# A Happy Birthday Njaco !!!!!



## Wurger (Nov 7, 2009)

Chris you lucky man,

I wish you all the best. Let all your dreams come true.

Have a nice BD.....


----------



## B-17engineer (Nov 7, 2009)

Have a great B-day!!!!!!!


----------



## pbfoot (Nov 7, 2009)

happy b'day Chris


----------



## Aaron Brooks Wolters (Nov 7, 2009)

HAPPY BIRTHDAY NJ!!!!!!!!!!!!!


----------



## 109ROAMING (Nov 7, 2009)

HB Chris!


----------



## ToughOmbre (Nov 7, 2009)

Happy Birthday Chris!



TO


----------



## BikerBabe (Nov 7, 2009)

Hi there, a very happy birthday to you, Njaco!
Have a good one!  

Cheers,

Maria.


----------



## Aaron Brooks Wolters (Nov 7, 2009)

THAT'S JUST WRONG BB!!!!!!!!!!!!


----------



## vikingBerserker (Nov 7, 2009)

Happy Birthday Chris!!!!


----------



## lesofprimus (Nov 7, 2009)

Happy Birthday Chris!!!!!


----------



## RabidAlien (Nov 7, 2009)

Happy Birthday, Bro!


----------



## Thorlifter (Nov 7, 2009)

Happy birthday Chris


----------



## GrauGeist (Nov 7, 2009)

Hope your Birthday is a great one!


----------



## Maximowitz (Nov 8, 2009)

BikerBabe said:


> Hi there, a very happy birthday to you, Njaco!
> Have a good one!
> 
> Cheers,
> ...









I have that very Led Zeppelin bootleg! 


*Happy Birthday you rocking dude Mr Njaco!*


----------



## Screaming Eagle (Nov 8, 2009)

Wacko Njaco!

A very happy birthday Chris!


----------



## imalko (Nov 8, 2009)

Happy birthday Chris! Wish you all the best.


----------



## Wayne Little (Nov 8, 2009)

All the best Chris!!!


----------



## DerAdlerIstGelandet (Nov 8, 2009)

Happy Birthday Chris!


----------



## Lucky13 (Nov 8, 2009)

I know what you're thinking, punk. You're thinking "did he fire six shots or only five?" Now to tell you the truth I forgot myself in all this excitement. But being this is a .44 Magnum, the most powerful handgun in the world and will blow you head clean off, you've gotta ask yourself a question: "Do I feel _lucky_?" Well, do ya, punk? 
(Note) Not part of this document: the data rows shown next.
-- ==== Sys2Proof/Machine/Mover.lean ====
section
/-!
DEFINITION. Sys2Proof/Machine/Mover.lean: mover entries (R360 to R383): acceptance with the checks of R208, transfers, descriptors,
weight streams, remote writes and flags, limits and cancel fences (R386 to R393).
-/

namespace Sys2Proof.Machine

/-! ## Copies -/

/-- Acceptance of `mv.get`, `mv.put` and `mv.copy` (R368): a length beyond 32 bits is refused, a zero length completes at once. -/
def acceptRow (s : State) (t : Hart) (x : Ctx) (q : Nat) (e : QEnt) (sp dp : Space) : State :=
  let src := (cap e (iQA e.w)).toNat
  let dst := (cap e (iQB e.w)).toNat
  let n := (cap e (iQC e.w)).toNat
  if 2 ^ 32 ≤ n then faultEnt s t fQueue e
  else if n = 0 then finishMv s t q e 0 (some (statusWord 0 0))
  else if endRick x sp src n || endRick x dp dst n then faultEnt s t fQueue e
  else if !(endOk s t x sp (·.r) src n && endOk s t x dp (·.w) dst n) then faultEnt s t fExtent e
  else updMv s t q e.seq (fun m => planRow m .copy sp src dp dst n 0)

/-- A pop is an `mv.get` of the rick's handle (R424). -/
def isPop (t : Hart) (x : Ctx) (e : QEnt) : Bool := isRes t && isMv 0 e.w && rickHandle x (cap e (iQA e.w))
def isPush (t : Hart) (x : Ctx) (e : QEnt) : Bool := isRes t && isMv 1 e.w && rickHandle x (cap e (iQB e.w))
def isSend (s : State) (t : Hart) (e : QEnt) : Bool :=
  isRes t && isMv 1 e.w && (droveOf s (hartCtx s t) (cap e (iQB e.w))).isSome

def execMvGet (h q : Nat) (s : State) : Out :=
  .next (withBegin s h q (isMv 0) fun t _ x e => if isPop t x e then s else acceptRow s t x q e .ctx .share)

def execMvPut (h q : Nat) (s : State) : Out :=
  .next (withBegin s h q (isMv 1) fun t _ x e =>
    if isPush t x e || isSend s t e then s else acceptRow s t x q e .share .ctx)

def execMvCopy (h q : Nat) (s : State) : Out :=
  .next (withBegin s h q (isMv 2) fun t _ x e => acceptRow s t x q e .ctx .ctx)

/-! ## Descriptors (R370, Table 9.1) -/

def dKind (d : List W64) : Nat := wf d 0 63 60
def dHint (d : List W64) : Nat := wf d 0 59 58
def dSus (d : List W64) : Bool := wf d 0 57 57 == 1
def dDus (d : List W64) : Bool := wf d 0 56 56 == 1
def dEng (d : List W64) : Bool := wf d 0 55 55 == 1
def dSigen (d : List W64) : Bool := wf d 0 54 54 == 1
def dSigw (d : List W64) : Nat := wf d 0 53 50
def dCount (d : List W64) : Nat := wf d 0 31 0
def dSrc (d : List W64) : Nat := wf d 1 47 0
def dDst (d : List W64) : Nat := wf d 2 47 0
def dSstride (d : List W64) : Nat := wf d 3 63 32
def dDstride (d : List W64) : Nat := wf d 3 31 0
def dRow (d : List W64) : Nat := wf d 4 31 0
def dTotal (d : List W64) : Nat := (wd d 5).toNat
def dDevice (d : List W64) : Nat := wf d 5 19 0

/-- Reserved bits of every kind, and the reserved hint (R281). -/
def descOk (d : List W64) : Bool :=
  wf d 0 49 32 == 0 && wf d 1 63 48 == 0 && wf d 2 63 48 == 0 && wf d 4 63 32 == 0 && wd d 6 == 0 && wd d 7 == 0 && dHint d != 3

/-- The fields only a stream has. -/
def noStream (d : List W64) : Bool := !(dEng d) && !(dSigen d) && dSigw d == 0

def blockOk (d : List W64) : Bool := descOk d && noStream d && dCount d != 0 && dRow d != 0 && dTotal d == 0
def listOk (d : List W64) : Bool :=
  descOk d && noStream d && dCount d != 0 && dSrc d % 16 == 0 && dDst d == 0 && wd d 3 == 0 && dRow d == 0 && dTotal d == 0
def remoteOk (d : List W64) : Bool :=
  descOk d && noStream d && !(dDus d) && dCount d != 0 && dRow d != 0 && wf d 5 63 20 == 0
def streamOk (d : List W64) : Bool :=
  descOk d && !(dSus d) && dDus d && (dSigen d || dSigw d == 0) && decide (2 ≤ dCount d) && decide (dCount d ≤ 4096)
  && dDst d % 4096 == 0 && dSstride d == 0 && dDstride d % 32 == 0 && dRow d % 4096 == 0 && decide (4096 ≤ dRow d)
  && decide (dRow d ≤ 4 * 2 ^ 20) && decide (1 ≤ dTotal d) && decide (dTotal d ≤ 2 ^ 40)

/-- Reads the 64-byte descriptor of `mv.desc` (R370, R261): none after a fault. -/
def readDesc (s : State) (t : Hart) (x : Ctx) (e : QEnt) : State × Option (List W64) :=
  let off := (cap e (iQA e.w)).toNat
  if off % 32 ≠ 0 ∨ shareSize x < off + 64 then (faultEnt s t fExtent e, none)
  else
    let a := localAddr s t x off
    if rawPoison s a 64 then (faultEnt s t fPoison e, none)
    else (s, some (leWords 8 (memBytes s a 64)))

def srcSpace (d : List W64) : Space := if dSus d then .share else .ctx
def dstSpace (d : List W64) : Space := if dDus d then .share else .ctx

/-- Every row of a strided end passes. -/
def rowsOk (rows stride base : Nat) (ok : Nat → Bool) : Bool := (List.range rows).all (fun r => ok (base + r * stride))

def acceptBlock (s : State) (t : Hart) (x : Ctx) (q : Nat) (e : QEnt) (d : List W64) : State :=
  if !(blockOk d) then faultEnt s t fQueue e
  else
    let n := dRow d
    if !(rowsOk (dCount d) (dSstride d) (dSrc d) (fun a => !(endRick x (srcSpace d) a n)))
      || !(rowsOk (dCount d) (dDstride d) (dDst d) (fun a => !(endRick x (dstSpace d) a n))) then faultEnt s t fQueue e
    else if rowsOk (dCount d) (dSstride d) (dSrc d) (fun a => endOk s t x (srcSpace d) (·.r) a n)
      && rowsOk (dCount d) (dDstride d) (dDst d) (fun a => endOk s t x (dstSpace d) (·.w) a n) then
      updMv s t q e.seq (fun m => { planRow m .copy (srcSpace d) (dSrc d) (dstSpace d) (dDst d) n (dHint d) with
        desc := d, rows := dCount d, sstride := dSstride d, dstride := dDstride d, total := n * dCount d })
    else faultEnt s t fExtent e

/-- Log entry 27: DEDUCED. -/
def acceptList (s : State) (t : Hart) (x : Ctx) (q : Nat) (e : QEnt) (d : List W64) : State :=
  if !(listOk d) then faultEnt s t fQueue e
  else if shareSize x < dSrc d + 16 * dCount d then faultEnt s t fExtent e
  else updMv s t q e.seq (fun m => { m with
    kind := .list, desc := d, sp := srcSpace d, dp := dstSpace d, hint := dHint d, listLeft := dCount d, listAt := dSrc d,
    rows := 0, row := 0, off := 0 })

/-- A REMOTE entry (R373): a source tag names it to the peer; HOLD keeps it at its queue's head (R531). -/
def acceptRemote (s : State) (t : Hart) (x : Ctx) (q : Nat) (e : QEnt) (d : List W64) : State :=
  if !(remoteOk d) || dDevice d == s.fab.devId then faultEnt s t fQueue e
  else if s.fab.hold then s
  else
    let n := dRow d
    if !(rowsOk (dCount d) (dSstride d) (dSrc d) (fun a => !(endRick x (srcSpace d) a n))) then faultEnt s t fQueue e
    else if rowsOk (dCount d) (dSstride d) (dSrc d) (fun a => endOk s t x (srcSpace d) (·.r) a n) then
      let g := newTag s (resKey (hartUnit s t) (hartCtx s t)) q e.seq
      updMv g.1 t q e.seq (fun m => { planRow m .remote (srcSpace d) (dSrc d) .remote (dDevice d * 2 ^ 48 + dDst d) n (dHint d) with
        desc := d, rows := dCount d, sstride := dSstride d, dstride := dDstride d, total := n * dCount d, tag := g.2, dev := dDevice d })
    else faultEnt s t fExtent e

/-! ## Weight streams (R376 to R383) -/

/-- The source of an ENG stream lies wholly on one stack in stack-local extents (R383). -/
def oneStack (x : Ctx) (a n : Nat) : Option Nat :=
  if allowed x (fun e => e.kind == 2) a n then
    match (devPieces x a n).map (fun p => stackOf p.1) with
    | [] => none
    | st :: l => if l.all (fun y => y == st) then some st else none
  else none

/-- R297: the home slices clean a read range and clean and drop a write range. -/
def slicesRead (s : State) (ps : List (Nat × Nat)) : State := ps.foldl (fun s p => cleanRange s p.1 p.2) s
def slicesWrite (s : State) (ps : List (Nat × Nat)) : State := ps.foldl (fun s p => dropClean (cleanRange s p.1 p.2) p.1 p.2) s

/-- The engine holds at most 64 accepted commands (R327). -/
def engineFull (s : State) (st : Nat) : Bool := decide (64 ≤ (seOf s st).cmds.length)

def acceptStream (s : State) (t : Hart) (x : Ctx) (q : Nat) (e : QEnt) (d : List W64) : State :=
  let ring := dCount d * dRow d
  let ctl := dDstride d
  if q < 6 ∨ !(streamOk d) then faultEnt s t fQueue e
  else if meet (dDst d, ring) (ctl, 16) || touchesRick x (dSrc d) (dTotal d) then faultEnt s t fQueue e
  else if shareSize x < dDst d + ring ∨ shareSize x < ctl + 16 then faultEnt s t fExtent e
  else if dEng d && (oneStack x (dSrc d) (dTotal d)).isNone && allowed x (·.r) (dSrc d) (dTotal d) then faultEnt s t fQueue e
  else if !(ctxOk s x (fun y => y.r && (!(dEng d) || y.s)) (dSrc d) (dTotal d)) then faultEnt s t fExtent e
  else
    let plan (m : MvEnt) : MvEnt :=
      { planRow m .stream .ctx (dSrc d) .share (dDst d) (dRow d) (dHint d) with desc := d, rows := 0, total := dTotal d }
    let st := (oneStack x (dSrc d) (dTotal d)).getD 0
    if dEng d && engineFull s st then s
    else
      let s1 := if dEng d then
          let s0 := slicesRead s (devPieces x (dSrc d) (dTotal d))
          updSe s0 st (fun y => { y with cmds := y.cmds ++
            [{ ctx := some (hartCtx s t), unit := hartUnit s t, ent := e, op := 0xFF, stream := true, rd := devPieces x (dSrc d) (dTotal d) }] })
        else s
      putShare (updMv s1 t q e.seq plan) t x ctl (zeros 16) e

def acceptDesc (s : State) (t : Hart) (x : Ctx) (q : Nat) (e : QEnt) (kinds : List Nat) (other : Bool) : State :=
  let r := readDesc s t x e
  match r.2 with
  | none => if other then r.1 else s
  | some d =>
    if dKind d = 2 ∧ kinds.contains 2 then acceptList s t x q e d
    else if dKind d = 3 ∧ kinds.contains 3 then acceptRemote s t x q e d
    else if dKind d = 4 ∧ kinds.contains 4 then acceptStream s t x q e d
    else if dKind d = 1 ∧ kinds.contains 1 then acceptBlock s t x q e d
    else if other ∧ (dKind d = 0 ∨ 4 < dKind d) then faultEnt s t fQueue e
    else s

/-- A descriptor that cannot be read or names no kind is refused here too. -/
def execMvDescBlock (h q : Nat) (s : State) : Out :=
  .next (withBegin s h q (isMv 3) fun t _ x e => acceptDesc s t x q e [1] true)
def execMvDescList (h q : Nat) (s : State) : Out :=
  .next (withBegin s h q (isMv 3) fun t _ x e => acceptDesc s t x q e [2] false)
def execMvDescRemote (h q : Nat) (s : State) : Out :=
  .next (withBegin s h q (isMv 3) fun t _ x e => acceptDesc s t x q e [3] false)
def execMvDescStream (h q : Nat) (s : State) : Out :=
  .next (withBegin s h q (isMv 3) fun t _ x e => acceptDesc s t x q e [4] false)

/-- The entry of a queue that `ok` picks, of a hart in any state. -/
def withMvEnt (s : State) (h q : Nat) (ok : MvEnt → Bool) (f : Hart → Core → Ctx → MvEnt → State) : State :=
  withHart s h fun t k x =>
    match (mqOf k q).ents.find? ok with
    | none => s
    | some m => f t k x m

/-- The mover reads and checks the next list entry once the one before it has issued its transfers (R372, Table 9.2). -/
def execListEntryRead (h q : Nat) (s : State) : Out :=
  .next (withMvEnt s h q (fun m => m.kind == .list && !m.stop && decide (m.rows ≤ m.row) && decide (0 < m.listLeft)) fun t _ x m =>
    if !(issues s t) then s else
    let a := localAddr s t x m.listAt
    if rawPoison s a 16 then faultEnt s t fPoison m.ent
    else
      let d := leWords 2 (memBytes s a 16)
      let n := wf d 0 63 48
      let src := wf d 0 47 0
      let dst := wf d 1 47 0
      let m1 (y : MvEnt) : MvEnt := { y with listAt := y.listAt + 16, listLeft := y.listLeft - 1 }
      if wf d 1 63 48 ≠ 0 then faultEnt s t fQueue m.ent
      else if n = 0 then updMv s t q m.ent.seq m1
      else if endRick x m.sp src n || endRick x m.dp dst n then faultEnt s t fQueue m.ent
      else if !(endOk s t x m.sp (·.r) src n && endOk s t x m.dp (·.w) dst n) then faultEnt s t fExtent m.ent
      else updMv s t q m.ent.seq (fun y => { m1 y with src := src, dst := dst, rowBytes := n, rows := 1, row := 0, off := 0,
                                                       total := y.total + n }))

/-! ## Transfers (R362 to R367) -/

def outstanding (m : MvQ) : Nat := (m.ents.map (fun e => e.out.length)).foldl (· + ·) 0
Happy Birthday you old rag!


----------



## rochie (Nov 8, 2009)

very happy birthday Chris, manny happy returns mate


----------



## v2 (Nov 8, 2009)

Happy Birthday Chris!


----------



## Colin1 (Nov 8, 2009)

Happy birthday Chris


----------



## Shinpachi (Nov 8, 2009)

Happy Birthday, Njaco


----------



## Colin1 (Nov 8, 2009)

Shinpachi said:


> Happy Birthday, Njaco


Can I have her on my birthday too?


----------



## beaupower32 (Nov 8, 2009)

Happy B-day!


----------



## Marcel (Nov 8, 2009)

Happy bithday Chris


----------



## ccheese (Nov 8, 2009)

Happy Birthday, Chris. Hope you have many more...

Charles


----------



## Geedee (Nov 8, 2009)

Hi Chris

Another year older ?...you know you won't get any sympathy from this crew !

You have a good one mate


----------



## Shinpachi (Nov 8, 2009)

Colin1 said:


> Can I have her on my birthday too?



Sure, Colin1


----------



## Gnomey (Nov 8, 2009)

Happy Birthday!


----------



## Micdrow (Nov 8, 2009)

Happy Birthday there Chris!!!!!


----------



## Airframes (Nov 8, 2009)

All the best Chris! Hope you have a great day!


----------



## seesul (Nov 8, 2009)

Happy B´day Kris!!!
Hope you had a nice party!


----------



## wheelsup_cavu (Nov 8, 2009)

Happy Birthday Chris!


Wheels


----------



## Vassili Zaitzev (Nov 8, 2009)

Happy Birthday! Have a good one!


----------



## Njaco (Nov 9, 2009)

ohhhh, my head.


----------



## Maximowitz (Nov 9, 2009)

Hammer of the Gods in there Chris?


----------



## B-17engineer (Nov 9, 2009)

That's the spirit!


----------



## Ferdinand Foch (Nov 9, 2009)

Hey Njaco, happy birthday! Sorry I'm a little late.


----------



## ToughOmbre (Nov 9, 2009)

Njaco said:


> ohhhh, my head.



C'mon Chris. Suck it up! 

TO


----------



## GrauGeist (Nov 9, 2009)

Njaco said:


> ohhhh, my head.


Little hair-of-the-dog, eh, buddy?


----------



## Vic Balshaw (Nov 10, 2009)

Njaco said:


> ohhhh, my head.



Ops Njaco, almost missed you, happy birthday mate, must have been a good one.


----------



## Njaco (Nov 10, 2009)

Thank you all! heres a synopsos:

Sunday 8
November 2009 
1005 hours EST Somewhere in a hotel in a New Jersey shore resort.

*hack* 
"NEVER, never mix drinks!" *cough* *hack* 
"Never mix stinkin' drinks!!" *yawk* *cough* *gurp* 
"Who the 'ell is knockin' at the door?" 
*gawp* "ohhhhhh" *cough* 
*Yaw-gurp* 
"Reunion? Only reunion I'm having is with the freakin' toilet!" 
*gaawp* *cough*
"NEVER mix yer drinks!" 
*caough* 
"dammit."


----------



## Emac44 (Nov 11, 2009)

Well a Belated Happy Birthday to you Chris. And I see by your last post you sterilized your One Toof with to much alcohol again

Any Way glad you enjoyed yourself


----------



## A4K (Nov 11, 2009)

I'm late, but hope it was a good one mate! ...and don't forget: The sign of a really GOOD party is the complete inability to recall anything of it afterwards...


----------